- Country: Sri Lanka
- Allegiance: Sri Lanka
- Type: Shock Troops
- Role: Unconventional warfare Jungle warfare Patrolling Reconnaissance
- Part of: Sri Lanka Army

= Special Infantry Operation Team =

Sri Lanka Military Units

Special Infantry Operation Teams or SIO Teams are special operations capable reconnaissance teams present in every infantry battalion of the Sri Lanka Army. They act as shock troops and spearhead assaults ahead of the battalion.

==History==
Following its setbacks in the Eelam War III, during the ceasefire agreement from 2002 to 2006, the Sri Lanka Army adopted a change in its doctrine of deploying infantry in battalion formations when engaging the LTTE in future battles with introduction of the concept of Special Infantry Operation Teams (SIOT).
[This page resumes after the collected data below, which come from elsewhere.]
-- ==== Sys2Proof/Machine/Step.lean ====
section
/-!
DEFINITION. Sys2Proof/Machine/Step.lean: one step takes the command at the front of the queue; on an empty queue the block
idles (log 9).
-/
namespace Sys2Proof.Machine

/-- Take the command at the front and run it with the queue's rest; idle on an empty queue. -/
def step (s : State) : Host.Outcome State Fault Refusal :=
  match s.pending with
  | [] => .next s
  | c :: rest => exec c { s with pending := rest }

/-- `s` with the command a table word spells at the front of its queue; `s` itself where the word spells none. -/
def State.withFetchWord (s : State) (nbits w : Nat) : State :=
  match decodeTableWord nbits w with
  | some c => { s with pending := c :: s.pending }
  | none => s

end Sys2Proof.Machine
end

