-- ==== Sys2Proof/Safety.lean ====
section
/-!
DEFINITION. Sys2Proof/Safety.lean: what counts as a safe state of the module, in the terms the claims use.
-/
namespace Sys2Proof.Machine

/-- The plug's bytes stand in their canonical form. -/
def State.plugOk (s : State) : Prop := Memory.wf s.nv.plug = true

/-- The module is in reset or starting up: Sluice holds the start-up state (R12), as every restart leaves it. -/
def State.restarted (s : State) : Prop := s.sluice.holding = true ∧ s.sluice.safe = false

/-- What Sluice's safe state means for the drives (R12, R23): every doorway's isolation pairs are commanded open, and no bridge
switches. -/
def State.pairsSafe (s : State) : Prop :=
  s.sluice.safe = true → ∀ d : Door, s.drv[d.1].pairsCmd = false ∧ s.drv[d.1].bridgeOn = false

/-- What Sluice's safe state means for the door loops (R12, R206): no loop group is energised. -/
def State.loopsSafe (s : State) : Prop := s.sluice.safe = true → ∀ g : Group, s.safety.grp[g.1].on = false

/-- An energised loop group has the enables of both channels (R8, R206). -/
def State.loopsGated (s : State) : Prop :=
  ∀ g : Group, s.safety.grp[g.1].on = true →
    s.safety.runner.enable.getLsbD g.1 = true ∧ s.safety.bedstone.enable.getLsbD g.1 = true

end Sys2Proof.Machine
end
Selected candidates who had undergone a 44-day advanced platoon training course, continued with the SIOT course for additional weeks covering three months gaining skills in combined arms, joint warfare, and real-life exercises inclusive of close air support. These SIOTs were then spread out through the infantry battalions, with each company having six SIOTs, who would pass on their skills as instructors, leading to a mark improvement of infantry skills in all formations, with to some infantry companies consisting of SIO qualified personal. Battalion commanders were thus able to dominate a broad front with a depth of over 4-5 kilometers. With the onset of the Eelam War IV, the army found itself in a high state of moral and an infantry adapted to jungle warfare, willing to fight at night which had been limited to its special forces till then.

== Training ==
Each Special Infantry Operation (SIO) Course consists of sections made up of an officer, sergeant and seven privates selected by their parent infantry battalion to be trained as a team. The SIO course has multiple legs with specialist training carried out at several training establishments:

- Sri Lanka Signal Corps Training School - field communications
- Sri Lanka School of Military Engineering - assault pioneer
- School of Artillery - target acquisition
- Marksman Sniper Training School - marksmanship
- Sri Lanka Army Medical Corps - first aid
- Sri Lanka Air Force - forward air control

Thereafter, the tactics leg of the course which takes 40 days is conducted at the Army Training School in Maduru Oya.

On completion of the course participants are awarded the Qualification Badge for Special Infantry Operation Training. SIO teams wear SIO tab on combat uniforms.